## [範例重點]
了解 sklearn 中，GridSearchCV 的使用方法與原理

In [1]:
import warnings

warnings.simplefilter('ignore')

# Datasets
from sklearn import datasets

# Preprocessing
from sklearn.model_selection import train_test_split, KFold, GridSearchCV

# Model
from sklearn.ensemble import GradientBoostingRegressor

# Evaluation
from sklearn.metrics import mean_squared_error, r2_score, accuracy_score

In [2]:
# 讀取波士頓房價資料集
boston = datasets.load_boston()

# 切分訓練集/測試集
X_train, X_test, y_train, y_test = train_test_split(boston.data, boston.target, test_size=0.25, random_state=0)

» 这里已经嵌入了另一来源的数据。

/-! ### Free draws touch the inputs only -/

@[simp] theorem State.drawAnswer_csN (s : State) : s.drawAnswer.2.csN = s.csN := by
  unfold State.drawAnswer; split <;> rfl
@[simp] theorem State.drawAnswer_seq (s : State) : s.drawAnswer.2.seq = s.seq := by
  unfold State.drawAnswer; split <;> rfl
@[simp] theorem State.drawAnswer_upc (s : State) : s.drawAnswer.2.upc = s.upc := by
  unfold State.drawAnswer; split <;> rfl
@[simp] theorem State.drawAnswer_op (s : State) : s.drawAnswer.2.op = s.op := by
  unfold State.drawAnswer; split <;> rfl
@[simp] theorem State.drawAnswer_addr (s : State) : s.drawAnswer.2.addr = s.addr := by
  unfold State.drawAnswer; split <;> rfl
@[simp] theorem State.drawAnswer_len (s : State) : s.drawAnswer.2.len = s.len := by
  unfold State.drawAnswer; split <;> rfl
@[simp] theorem State.drawAnswer_wdata (s : State) : s.drawAnswer.2.wdata = s.wdata := by
  unfold State.drawAnswer; split <;> rfl
@[simp] theorem State.drawAnswer_srLast (s : State) : s.drawAnswer.2.srLast = s.srLast := by
  unfold State.drawAnswer; split <;> rfl
@[simp] theorem State.drawAnswer_val (s : State) : s.drawAnswer.2.val = s.val := by
  unfold State.drawAnswer; split <;> rfl
@[simp] theorem State.drawAnswer_pollCnt (s : State) : s.drawAnswer.2.pollCnt = s.pollCnt := by
  unfold State.drawAnswer; split <;> rfl
@[simp] theorem State.drawAnswer_wphase (s : State) : s.drawAnswer.2.wphase = s.wphase := by
  unfold State.drawAnswer; split <;> rfl
@[simp] theorem State.drawAnswer_done (s : State) : s.drawAnswer.2.done = s.done := by
  unfold State.drawAnswer; split <;> rfl
@[simp] theorem State.drawAnswer_err (s : State) : s.drawAnswer.2.err = s.err := by
  unfold State.drawAnswer; split <;> rfl
@[simp] theorem State.drawAnswer_errcode (s : State) : s.drawAnswer.2.errcode = s.errcode := by
  unfold State.drawAnswer; split <;> rfl
@[simp] theorem State.drawAnswer_rbit (s : State) : s.drawAnswer.2.rbit = s.rbit := by
  unfold State.drawAnswer; split <;> rfl
@[simp] theorem State.drawAnswer_rdata (s : State) : s.drawAnswer.2.rdata = s.rdata := by
  unfold State.drawAnswer; split <;> rfl
@[simp] theorem State.drawAnswer_cfg (s : State) : s.drawAnswer.2.cfg = s.cfg := by
  unfold State.drawAnswer; split <;> rfl
@[simp] theorem State.drawAnswer_rdm (s : State) : s.drawAnswer.2.rdm = s.rdm := by
  unfold State.drawAnswer; split <;> rfl
@[simp] theorem State.drawAnswer_trace (s : State) : s.drawAnswer.2.trace = s.trace := by
  unfold State.drawAnswer; split <;> rfl

@[simp] theorem State.drawByte_csN (s : State) : s.drawByte.2.csN = s.csN := by
  unfold State.drawByte; split <;> rfl
@[simp] theorem State.drawByte_seq (s : State) : s.drawByte.2.seq = s.seq := by
  unfold State.drawByte; split <;> rfl
@[simp] theorem State.drawByte_upc (s : State) : s.drawByte.2.upc = s.upc := by
  unfold State.drawByte; split <;> rfl
@[simp] theorem State.drawByte_op (s : State) : s.drawByte.2.op = s.op := by
  unfold State.drawByte; split <;> rfl
@[simp] theorem State.drawByte_addr (s : State) : s.drawByte.2.addr = s.addr := by
  unfold State.drawByte; split <;> rfl
@[simp] theorem State.drawByte_len (s : State) : s.drawByte.2.len = s.len := by
  unfold State.drawByte; split <;> rfl
@[simp] theorem State.drawByte_wdata (s : State) : s.drawByte.2.wdata = s.wdata := by
  unfold State.drawByte; split <;> rfl
@[simp] theorem State.drawByte_srLast (s : State) : s.drawByte.2.srLast = s.srLast := by
  unfold State.drawByte; split <;> rfl
@[simp] theorem State.drawByte_val (s : State) : s.drawByte.2.val = s.val := by
  unfold State.drawByte; split <;> rfl
@[simp] theorem State.drawByte_pollCnt (s : State) : s.drawByte.2.pollCnt = s.pollCnt := by
  unfold State.drawByte; split <;> rfl
@[simp] theorem State.drawByte_wphase (s : State) : s.drawByte.2.wphase = s.wphase := by
  unfold State.drawByte; split <;> rfl
@[simp] theorem State.drawByte_done (s : State) : s.drawByte.2.done = s.done := by
  unfold State.drawByte; split <;> rfl
@[simp] theorem State.drawByte_err (s : State) : s.drawByte.2.err = s.err := by
  unfold State.drawByte; split <;> rfl
@[simp] theorem State.drawByte_errcode (s : State) : s.drawByte.2.errcode = s.errcode := by
  unfold State.drawByte; split <;> rfl
@[simp] theorem State.drawByte_rbit (s : State) : s.drawByte.2.rbit = s.rbit := by
  unfold State.drawByte; split <;> rfl
@[simp] theorem State.drawByte_rdata (s : State) : s.drawByte.2.rdata = s.rdata := by
  unfold State.drawByte; split <;> rfl
@[simp] theorem State.drawByte_cfg (s : State) : s.drawByte.2.cfg = s.cfg := by
  unfold State.drawByte; split <;> rfl
@[simp] theorem State.drawByte_rdm (s : State) : s.drawByte.2.rdm = s.rdm := by
  unfold State.drawByte; split <;> rfl
@[simp] theorem State.drawByte_trace (s : State) : s.drawByte.2.trace = s.trace := by
  unfold State.drawByte; split <;> rfl

@[simp] theorem State.drawBusy_csN (s : State) : s.drawBusy.2.csN = s.csN := by
  unfold State.drawBusy; split <;> rfl
@[simp] theorem State.drawBusy_seq (s : State) : s.drawBusy.2.seq = s.seq := by
  unfold State.drawBusy; split <;> rfl
@[simp] theorem State.drawBusy_upc (s : State) : s.drawBusy.2.upc = s.upc := by
  unfold State.drawBusy; split <;> rfl
@[simp] theorem State.drawBusy_op (s : State) : s.drawBusy.2.op = s.op := by
  unfold State.drawBusy; split <;> rfl
@[simp] theorem State.drawBusy_addr (s : State) : s.drawBusy.2.addr = s.addr := by
  unfold State.drawBusy; split <;> rfl
@[simp] theorem State.drawBusy_len (s : State) : s.drawBusy.2.len = s.len := by
  unfold State.drawBusy; split <;> rfl
@[simp] theorem State.drawBusy_wdata (s : State) : s.drawBusy.2.wdata = s.wdata := by
  unfold State.drawBusy; split <;> rfl
@[simp] theorem State.drawBusy_srLast (s : State) : s.drawBusy.2.srLast = s.srLast := by
  unfold State.drawBusy; split <;> rfl
@[simp] theorem State.drawBusy_val (s : State) : s.drawBusy.2.val = s.val := by
  unfold State.drawBusy; split <;> rfl
@[simp] theorem State.drawBusy_pollCnt (s : State) : s.drawBusy.2.pollCnt = s.pollCnt := by
  unfold State.drawBusy; split <;> rfl
@[simp] theorem State.drawBusy_wphase (s : State) : s.drawBusy.2.wphase = s.wphase := by
  unfold State.drawBusy; split <;> rfl
@[simp] theorem State.drawBusy_done (s : State) : s.drawBusy.2.done = s.done := by
  unfold State.drawBusy; split <;> rfl
@[simp] theorem State.drawBusy_err (s : State) : s.drawBusy.2.err = s.err := by
  unfold State.drawBusy; split <;> rfl
@[simp] theorem State.drawBusy_errcode (s : State) : s.drawBusy.2.errcode = s.errcode := by
  unfold State.drawBusy; split <;> rfl
@[simp] theorem State.drawBusy_rbit (s : State) : s.drawBusy.2.rbit = s.rbit := by
  unfold State.drawBusy; split <;> rfl
@[simp] theorem State.drawBusy_rdata (s : State) : s.drawBusy.2.rdata = s.rdata := by
  unfold State.drawBusy; split <;> rfl
@[simp] theorem State.drawBusy_cfg (s : State) : s.drawBusy.2.cfg = s.cfg := by
  unfold State.drawBusy; split <;> rfl
@[simp] theorem State.drawBusy_rdm (s : State) : s.drawBusy.2.rdm = s.rdm := by
  unfold State.drawBusy; split <;> rfl
@[simp] theorem State.drawBusy_trace (s : State) : s.drawBusy.2.trace = s.trace := by
  unfold State.drawBusy; split <;> rfl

# 建立 GradientBoostingRegressor 模型
gdb_reg = GradientBoostingRegressor(random_state=0)

# 訓練模型
gdb_reg.fit(X_train, y_train)

# 預測測試集
y_pred = gdb_reg.predict(X_test)

# 回歸問題的衡量採用 MSE，預設參數得到 15.3 MSE
mse = mean_squared_error(y_test, y_pred)
print('MSE: ', mse)

MSE:  15.300237820682744


In [3]:
# 設定要訓練的超參數組合
gdb_reg_param_grid = {'n_estimators': [100, 200, 300], 
                      'max_depth': [1, 3, 5]}

# 建立搜尋物件，放入模型及參數組合字典
gsgdb_reg = GridSearchCV(gdb_reg, gdb_reg_param_grid, cv=3, scoring="neg_mean_squared_error", n_jobs=2, verbose=1)

# 開始搜尋最佳參數
gsgdb_reg.fit(X_train, y_train)

# 印出最佳結果與最佳參數
print("Best Accuracy: %f using %s" % (gsgdb_reg.best_score_, gsgdb_reg.best_params_))

Fitting 3 folds for each of 9 candidates, totalling 27 fits


[Parallel(n_jobs=2)]: Using backend LokyBackend with 2 concurrent workers.


Best Accuracy: -11.430351 using {'max_depth': 3, 'n_estimators': 200}


[Parallel(n_jobs=2)]: Done  27 out of  27 | elapsed:    5.6s finished


In [5]:
# 最佳參數模型
gdb_reg_best = gsgdb_reg.best_estimator_

# 預測測試集
y_pred = gsgdb_reg.predict(X_test)

# 調整參數後約可降至 14.53 的 MSE
print(mean_squared_error(y_test, y_pred))

14.53003833297418